-- ==== Sys2Proof/Laws/Ops.lean ====
section
/-! SUPPORT. What the shared operations can do: a look at the input, the keyboard hook, a memory read and the fetch
(10_state.md R35; 20_memory.md R43 to R45). -/

namespace Sys2Proof.Machine

/-! ### A look at the input stream -/

/-- What comes in over two stretches of looks. -/
theorem coming_add (n m : Nat) (arrivals : List (List Byte)) (refill : List Byte) :
    coming (n + m) arrivals refill = coming n arrivals refill ++ coming m (arrivals.drop n) refill := by
  induction n generalizing arrivals with
  | zero => simp [coming]
  | succ n ih => rw [Nat.add_right_comm, coming, ih, coming, List.append_assoc, List.drop_tail]

/-- No look takes nothing. -/
theorem Takes.refl {s t : State} (h : SameInput s t) : Takes 0 [] s t :=
  ⟨by simp [coming, h.1], h.2.1, h.2.2, le_rfl⟩

/-- Two stretches of looks are one. -/
theorem Takes.trans {n m : Nat} {x y : List Byte} {s t u : State} (h : Takes n x s t) (k : Takes m y t u) :
    Takes (n + m) (x ++ y) s u where
  order := by
    have hk := k.order
    rw [h.arrivals, h.refill] at hk
    rw [coming_add, ← List.append_assoc, h.order, List.append_assoc, hk, List.append_assoc]
  arrivals := by rw [k.arrivals, h.arrivals, List.drop_drop]
  refill := k.refill.trans h.refill
  oneALook := by rw [List.length_append]; exact Nat.add_le_add h.oneALook k.oneALook

/-- What a look sees is what is pending. -/
theorem State.arrive_kbq (s : State) : s.arrive.kbq = s.pending := rfl

/-- A look finds a character or it does not; it touches the input only. -/
theorem State.poll_cases (s : State) :
    (∃ c q, s.arrive.kbq = c :: q ∧ s.poll = (some c, { s with kbq := q, arrivals := s.arrivals.tail })) ∨
      (s.arrive.kbq = [] ∧ s.poll = (none, { s with kbq := [], arrivals := s.arrivals.tail })) := by
  unfold State.poll
  split
  · rename_i h
    exact .inr ⟨h, by rw [← h]; rfl⟩
  · rename_i c q h
    exact .inl ⟨c, q, h, rfl⟩

/-- A look takes the front of the stream. -/
theorem State.poll_takes (s : State) : Takes 1 s.poll.1.toList s s.poll.2 := by
  rcases s.poll_cases with ⟨c, q, h, e⟩ | ⟨h, e⟩ <;> rw [e] <;> rw [s.arrive_kbq, State.pending] at h
  · exact ⟨by simpa [coming] using h, by simp, rfl, by simp⟩
  · exact ⟨by simpa [coming] using h, by simp, rfl, by simp⟩

theorem State.poll_ready {s : State} {c : Byte} {rest : List Byte} (h : s.pending = c :: rest) :
    s.poll = (some c, { s with kbq := rest, arrivals := s.arrivals.tail }) := by
  rcases s.poll_cases with ⟨d, q, h1, h2⟩ | ⟨h1, h2⟩ <;> rw [s.arrive_kbq, h] at h1 <;> cases h1
  exact h2

theorem State.poll_none {s : State} (h : s.pending = []) :
    s.poll = (none, { s with kbq := [], arrivals := s.arrivals.tail }) := by
  rcases s.poll_cases with ⟨d, q, h1, h2⟩ | ⟨h1, h2⟩
  · rw [s.arrive_kbq, h] at h1
    cases h1
  · exact h2

@[simp] theorem widen_toNat (c : Byte) : (widen c).toNat = c.toNat := by
  have := c.isLt
  rw [widen, BitVec.toNat_setWidth, Nat.mod_eq_of_lt (by omega)]

@[simp] theorem State.poll_regs (s : State) : s.poll.2.regs = s.regs := by
  rcases s.poll_cases with ⟨_, _, _, h⟩ | ⟨_, h⟩ <;> rw [h]
@[simp] theorem State.poll_pc (s : State) : s.poll.2.pc = s.pc := by
  rcases s.poll_cases with ⟨_, _, _, h⟩ | ⟨_, h⟩ <;> rw [h]
@[simp] theorem State.poll_cond (s : State) : s.poll.2.cond = s.cond := by
  rcases s.poll_cases with ⟨_, _, _, h⟩ | ⟨_, h⟩ <;> rw [h]
@[simp] theorem State.poll_run (s : State) : s.poll.2.run = s.run := by
  rcases s.poll_cases with ⟨_, _, _, h⟩ | ⟨_, h⟩ <;> rw [h]
@[simp] theorem State.poll_mem (s : State) : s.poll.2.mem = s.mem := by
  rcases s.poll_cases with ⟨_, _, _, h⟩ | ⟨_, h⟩ <;> rw [h]
@[simp] theorem State.poll_output (s : State) : s.poll.2.output = s.output := by
  rcases s.poll_cases with ⟨_, _, _, h⟩ | ⟨_, h⟩ <;> rw [h]
@[simp] theorem State.poll_phase (s : State) : s.poll.2.phase = s.phase := by
  rcases s.poll_cases with ⟨_, _, _, h⟩ | ⟨_, h⟩ <;> rw [h]

/-! ### The keyboard hook and a memory read -/

/-- The hook, in its two cases: a ready poll takes one character, and a poll that finds none only clears the status word. -/
theorem State.kbdHook_cases (s : State) :
    (∃ c t, s.poll = (some c, t) ∧ s.kbdHook = (t.memWrite Config.kbsr 0x8000#16).memWrite Config.kbdr (widen c)) ∨
      (∃ t, s.poll = (none, t) ∧ s.kbdHook = t.memWrite Config.kbsr 0#16) := by
  unfold State.kbdHook
  split
  · rename_i c t h
    exact .inl ⟨c, t, h, rfl⟩
  · rename_i t h
    exact .inr ⟨t, h, rfl⟩

theorem State.kbdHook_ready {s : State} {c : Byte} {rest : List Byte} (h : s.pending = c :: rest) :
    s.kbdHook = (({ s with kbq := rest, arrivals := s.arrivals.tail } : State).memWrite Config.kbsr 0x8000#16).memWrite
      Config.kbdr (widen c) := by
  simp only [State.kbdHook, State.poll_ready h]

theorem State.kbdHook_none {s : State} (h : s.pending = []) :
    s.kbdHook = ({ s with kbq := [], arrivals := s.arrivals.tail } : State).memWrite Config.kbsr 0#16 := by
  simp only [State.kbdHook, State.poll_none h]

/-- What a hook or a memory read keeps, all of it at once: everything but the input, by at most one character, and the two
keyboard words. -/
structure ReadKeeps (s t : State) : Prop where
  regs : t.regs = s.regs
  pc : t.pc = s.pc
  cond : t.cond = s.cond
  run : t.run = s.run
  phase : t.phase = s.phase
  output : t.output = s.output
  wf : s.mem.wf → t.mem.wf
  memory : SameMemoryExcept [Config.kbsr, Config.kbdr] s t
  input : ∃ looks taken, looks ≤ 1 ∧ Takes looks taken s t

theorem State.kbdHook_keeps (s : State) : ReadKeeps s s.kbdHook := by
  have hs := s.poll_takes
  rcases s.kbdHook_cases with ⟨c, t, hp, hk⟩ | ⟨t, hp, hk⟩
  · have h1 := s.poll_regs; have h2 := s.poll_pc; have h3 := s.poll_cond; have h4 := s.poll_run
    have h5 := s.poll_mem; have h6 := s.poll_output; have h7 := s.poll_phase
    rw [hp] at h1 h2 h3 h4 h5 h6 h7 hs
    rw [hk]
    refine ⟨h1, h2, h3, h4, h7, h6, fun w => ?_, fun a ha => ?_, 1, [c], le_rfl, hs.order, hs.arrivals, hs.refill, hs.oneALook⟩
    · exact State.wf_memWrite _ _ _ (State.wf_memWrite _ _ _ (h5.symm ▸ w : t.mem.wf))
    · simp only [List.mem_cons, List.not_mem_nil, or_false, not_or] at ha
      simp only [State.memWrite_mem]
      rw [Memory.read_write_ne _ _ ha.2, Memory.read_write_ne _ _ ha.1]
      exact congrArg (·.read a) h5
  · have h1 := s.poll_regs; have h2 := s.poll_pc; have h3 := s.poll_cond; have h4 := s.poll_run
    have h5 := s.poll_mem; have h6 := s.poll_output; have h7 := s.poll_phase
    rw [hp] at h1 h2 h3 h4 h5 h6 h7 hs
    rw [hk]
    refine ⟨h1, h2, h3, h4, h7, h6, fun w => ?_, fun a ha => ?_, 1, [], le_rfl, hs.order, hs.arrivals, hs.refill, hs.oneALook⟩
    · exact State.wf_memWrite _ _ _ (h5.symm ▸ w : t.mem.wf)
    · simp only [List.mem_cons, List.not_mem_nil, or_false, not_or] at ha
      simp only [State.memWrite_mem]
      rw [Memory.read_write_ne _ _ ha.1]
      exact congrArg (·.read a) h5

theorem State.readHook_kbsr (s : State) : s.readHook Config.kbsr = s.kbdHook := by simp [State.readHook]

theorem State.readHook_ne (s : State) {a : Word} (h : a ≠ Config.kbsr) : s.readHook a = s := by simp [State.readHook, h]

/-- A read elsewhere than 0xFE00 has no side effect (20_memory.md R43). -/
theorem State.memRead_ne (s : State) {a : Word} (h : a ≠ Config.kbsr) : s.memRead a = (s.mem.read a, s) := by
  simp [State.memRead, s.readHook_ne h]

/-- A read at 0xFE00 gives 0x8000 or 0 (20_memory.md R44 (a)). -/
theorem State.memRead_kbsr (s : State) : (s.memRead Config.kbsr).1 = 0x8000#16 ∨ (s.memRead Config.kbsr).1 = 0#16 := by
  have hne : Config.kbsr ≠ Config.kbdr := by decide
  rcases s.kbdHook_cases with ⟨c, t, _, h⟩ | ⟨t, _, h⟩
  · left
    simp [State.memRead, s.readHook_kbsr, h, Memory.read_write_ne _ _ hne]
  · right
    simp [State.memRead, s.readHook_kbsr, h]

/-- What any memory read keeps. -/
theorem State.memRead_keeps (s : State) (a : Word) : ReadKeeps s (s.memRead a).2 := by
  by_cases h : a = Config.kbsr
  · subst h
    simpa [State.memRead, s.readHook_kbsr] using s.kbdHook_keeps
  · rw [s.memRead_ne h]
    exact ⟨rfl, rfl, rfl, rfl, rfl, rfl, id, fun _ _ => rfl, 0, [], by simp, .refl ⟨rfl, rfl, rfl⟩⟩

@[simp] theorem State.memRead_regs (s : State) (a : Word) : (s.memRead a).2.regs = s.regs := (s.memRead_keeps a).regs
@[simp] theorem State.memRead_pc (s : State) (a : Word) : (s.memRead a).2.pc = s.pc := (s.memRead_keeps a).pc
@[simp] theorem State.memRead_cond (s : State) (a : Word) : (s.memRead a).2.cond = s.cond := (s.memRead_keeps a).cond
@[simp] theorem State.memRead_run (s : State) (a : Word) : (s.memRead a).2.run = s.run := (s.memRead_keeps a).run
@[simp] theorem State.memRead_phase (s : State) (a : Word) : (s.memRead a).2.phase = s.phase := (s.memRead_keeps a).phase
@[simp] theorem State.memRead_output (s : State) (a : Word) : (s.memRead a).2.output = s.output := (s.memRead_keeps a).output

@[simp] theorem State.readReg_memRead (s : State) (a : Word) (r : Reg) : (s.memRead a).2.readReg r = s.readReg r :=
  State.readReg_congr (s.memRead_regs a) r

/-- The value a read gives is the word its state holds there. -/
theorem State.memRead_value (s : State) (a : Word) : (s.memRead a).1 = (s.memRead a).2.mem.read a := rfl

/-! ### Fetch -/

/-- The fetch advances the PC by one, modulo 2^16, and is otherwise a memory read (10_state.md R24, R25). -/
theorem fetch_eq (s : State) : fetch s = ((s.memRead s.pc).1, (s.memRead s.pc).2.jump (s.pc + 1#16)) := rfl

@[simp] theorem fetch_pc (s : State) : (fetch s).2.pc = s.pc + 1#16 := rfl
@[simp] theorem fetch_regs (s : State) : (fetch s).2.regs = s.regs := s.memRead_regs s.pc
@[simp] theorem fetch_cond (s : State) : (fetch s).2.cond = s.cond := s.memRead_cond s.pc
@[simp] theorem fetch_run (s : State) : (fetch s).2.run = s.run := s.memRead_run s.pc
@[simp] theorem fetch_phase (s : State) : (fetch s).2.phase = s.phase := s.memRead_phase s.pc
@[simp] theorem fetch_output (s : State) : (fetch s).2.output = s.output := s.memRead_output s.pc
@[simp] theorem fetch_mem (s : State) : (fetch s).2.mem = (s.memRead s.pc).2.mem := rfl

end Sys2Proof.Machine
end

Directions for this task - For the word "refl", go through the records and show each line that carries it.

Result -
theorem Takes.refl {s t : State} (h : SameInput s t) : Takes 0 [] s t :=
    exact ⟨rfl, rfl, rfl, rfl, rfl, rfl, id, fun _ _ => rfl, 0, [], by simp, .refl ⟨rfl, rfl, rfl⟩⟩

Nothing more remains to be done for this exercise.